10 Facts that Prove the Native Maori People of New Zealand Didn’t Go Down Without a Fight

10 Facts that Prove the Native Maori People of New Zealand Didn’t Go Down Without a Fight

Shannon Quinn - June 24, 2018

10 Facts that Prove the Native Maori People of New Zealand Didn’t Go Down Without a Fight
Samuel Marsden was the first missionary to give a Christian service to the Maori natives. Credit: nzhistory.govt.nz

A Christian Missionary Was Slaughtered

In some native cultures, Europeans were able to win people over by converting them to Christianity. In 1849, an organization called The North German Missionary Society sent a Protestant missionary named Carl Sylvius Volkner to preach the gospel to the Maori, in hopes that they would listen and become more civilized. They called this new religion “Pai Marire“, which was a mixture of Christianity and the native Maori belief system. At first, it actually worked, and people preferred Pai Marire to Catholicism, which a man named Joseph Marie Garavel had already tried to teach them in the town of Opotiki. So, Garavel was kicked out, and Volkner was allowed to live with one of the tribes. He even built a church where he was able to deliver his sermons to the people.

10 Facts that Prove the Native Maori People of New Zealand Didn’t Go Down Without a Fight
Photo of Carl Volkner with his Bible. Credit: nzhistory.govt.nz

During this time, the tribes on the East Coast of New Zealand were debating amongst themselves how they should deal with the hostility among them. The inner-tribal warfare had gotten really bad, because some of the groups were working with the English government, while others were staying loyal to their culture. To make matters, worse, the European settlers were spreading diseases like Typhoid Fever, and the natives had no way to combat the disease.
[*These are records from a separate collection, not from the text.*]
-- ==== Sys2Proof/Config.lean ====
section
/-!
DEFINITION. What an implementation or a board fixes, and the free values of the manual. An opaque constant has no body,
so nothing can be proved of its value.
-/
namespace Sys2Proof

/-- The value an operation leaves in an invalid lane (R26, R524), by number of the draw and of the lane. Log entry 8. -/
opaque Config.freeLane : Nat → Nat → BitVec 32

/-- Delivered cycles a sequencer step takes beyond its first: stalls and misses (R79, R85, Table 5.1), by number of
the draw. Log entry 5. -/
opaque Config.extraCycles : Nat → Nat

/-- Delivered cycles of a die during a step beyond those of the step's own instruction (R85), by number of the draw. Log
entry 5. -/
opaque Config.dieCycles : Nat → BitVec 2 → Nat

/-- Ticks of the reference timebase that pass during a step (R5), by number of the draw. Log entry 5. -/
opaque Config.extraTicks : Nat → Nat

/-- Which of the agents that may move takes the next turn, where the manual gives no order, by number of the draw.
Log entry 6. -/
opaque Config.pick : Nat → Nat

/-- SHA-512 (R14, R360), a standard the manual names and does not give. Log entry 9. -/
opaque Config.sha512 : List (BitVec 8) → BitVec 512

/-- RSASSA-PSS verification with SHA-512 (R360): modulus, signature, signed bytes. Log entry 9. -/
opaque Config.pssValid : List (BitVec 8) → List (BitVec 8) → List (BitVec 8) → Bool

/-- A die's RSASSA-PSS signature over a measurement (R363). Log entry 9. -/
opaque Config.identitySign : BitVec 2 → List (BitVec 8) → List (BitVec 8)

/-- A die's certificate chain to Orogar's root (R363). Log entry 9. -/
opaque Config.certChain : BitVec 2 → List (BitVec 8)

/-- The root-key digest fused in a die (R360). Log entry 9. -/
opaque Config.rootKeyDigest : BitVec 2 → BitVec 512

/-- The rollback counter fused in a die (R360). Log entry 9. -/
opaque Config.rollback : BitVec 2 → BitVec 32

/-- The boot ROM version a die reports as measurement 1 (R363). Log entry 9. -/
opaque Config.romVersion : BitVec 2 → BitVec 512

/-- Whether peer memory, not host memory, answers at a line of the CXL window (R351, R352): what is attached decides.
Log entry 13. -/
opaque Config.peer : Nat → Bool

/-- The leader die named by the strap pins LEAD[1:0] (R359). Log entry 4. -/
opaque Config.leader : BitVec 2

/-- Which entry a full cache gives up for a new one: by number of the draw and by the line, page or block that comes in.
The manual gives no replacement order. Log entry 11. -/
opaque Config.victim : Nat → Nat → Nat

/-- The set of its home die cache that a line belongs to. Log entry 82. -/
opaque Config.cacheSet : Nat → Nat

/-- Whether a heartbeat of a die arrives during a step, by number of the draw (R288). Log entry 83. -/
opaque Config.beats : Nat → BitVec 2 → Bool

/-- Whether the links of a die's edges train at a cold reset, and the lanes its port trains at: by number of the draw
(R288, R289, R349). Log entry 83. -/
opaque Config.trains : Nat → BitVec 2 → Bool

/-- Whether a queue, by its QID, feeds the entry port of a pattern at a site and a port number (R56, R246). The manual gives no word
that binds them. Log entry 91. -/
opaque Config.queueFeeds : BitVec 24 → BitVec 14 → Nat → Bool

end Sys2Proof
end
So much was going wrong, they needed someone to blame. They started to suspect that Volkner might be a spy for the English government. Joseph Marie Garavel was still angry about being kicked out of his position, so he lied and said he could confirm that Volkner was truly writing letters to the government and selling them out. The tribe in Opotiki felt betrayed. The beheaded Volkner near the altar of the church, gouged out his eyeballs, and ate them.